===== Working data
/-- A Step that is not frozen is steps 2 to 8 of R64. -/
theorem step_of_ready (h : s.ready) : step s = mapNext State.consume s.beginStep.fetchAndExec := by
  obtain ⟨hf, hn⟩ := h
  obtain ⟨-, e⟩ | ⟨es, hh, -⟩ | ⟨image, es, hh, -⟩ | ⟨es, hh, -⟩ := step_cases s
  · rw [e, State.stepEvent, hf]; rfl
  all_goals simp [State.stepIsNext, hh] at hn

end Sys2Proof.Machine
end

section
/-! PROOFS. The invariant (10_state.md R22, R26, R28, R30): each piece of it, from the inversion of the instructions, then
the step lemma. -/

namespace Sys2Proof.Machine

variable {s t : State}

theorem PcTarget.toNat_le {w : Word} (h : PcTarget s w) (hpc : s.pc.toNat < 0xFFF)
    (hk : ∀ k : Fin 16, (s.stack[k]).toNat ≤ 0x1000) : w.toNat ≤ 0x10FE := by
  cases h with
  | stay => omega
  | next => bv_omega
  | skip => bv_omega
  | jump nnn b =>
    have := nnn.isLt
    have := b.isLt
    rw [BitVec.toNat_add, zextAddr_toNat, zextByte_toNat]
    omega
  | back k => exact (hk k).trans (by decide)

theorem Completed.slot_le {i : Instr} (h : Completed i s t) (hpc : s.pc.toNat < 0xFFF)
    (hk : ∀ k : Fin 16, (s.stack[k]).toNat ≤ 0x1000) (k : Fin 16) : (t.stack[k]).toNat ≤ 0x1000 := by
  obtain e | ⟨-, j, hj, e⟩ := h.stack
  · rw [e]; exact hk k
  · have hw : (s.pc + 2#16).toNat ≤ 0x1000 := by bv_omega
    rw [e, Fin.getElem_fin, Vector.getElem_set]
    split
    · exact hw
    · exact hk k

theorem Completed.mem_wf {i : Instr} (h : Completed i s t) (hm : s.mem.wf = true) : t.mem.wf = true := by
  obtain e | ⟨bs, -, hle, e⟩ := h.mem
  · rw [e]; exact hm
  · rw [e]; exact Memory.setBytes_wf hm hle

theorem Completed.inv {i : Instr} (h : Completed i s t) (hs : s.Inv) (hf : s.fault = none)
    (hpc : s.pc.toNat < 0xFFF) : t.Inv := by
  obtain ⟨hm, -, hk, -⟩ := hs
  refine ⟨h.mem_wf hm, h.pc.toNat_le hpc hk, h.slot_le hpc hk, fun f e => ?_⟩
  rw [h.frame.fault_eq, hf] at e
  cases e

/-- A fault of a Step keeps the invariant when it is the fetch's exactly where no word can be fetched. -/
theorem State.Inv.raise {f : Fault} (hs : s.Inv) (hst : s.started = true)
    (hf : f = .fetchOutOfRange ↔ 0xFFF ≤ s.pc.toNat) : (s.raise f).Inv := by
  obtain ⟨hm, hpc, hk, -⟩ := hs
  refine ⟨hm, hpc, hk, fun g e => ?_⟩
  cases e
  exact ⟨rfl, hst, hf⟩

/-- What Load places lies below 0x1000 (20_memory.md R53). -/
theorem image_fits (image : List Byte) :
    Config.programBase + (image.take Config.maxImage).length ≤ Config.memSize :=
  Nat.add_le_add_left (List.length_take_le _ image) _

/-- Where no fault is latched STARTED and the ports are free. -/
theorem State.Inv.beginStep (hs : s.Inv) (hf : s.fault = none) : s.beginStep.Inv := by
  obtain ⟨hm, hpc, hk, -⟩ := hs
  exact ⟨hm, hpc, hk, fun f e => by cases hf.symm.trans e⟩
==========
Work request:
From the listing above, collect every line that mentions the word "image".

Answer box:
  obtain ⟨-, e⟩ | ⟨es, hh, -⟩ | ⟨image, es, hh, -⟩ | ⟨es, hh, -⟩ := step_cases s
theorem image_fits (image : List Byte) :
    Config.programBase + (image.take Config.maxImage).length ≤ Config.memSize :=
  Nat.add_le_add_left (List.length_take_le _ image) _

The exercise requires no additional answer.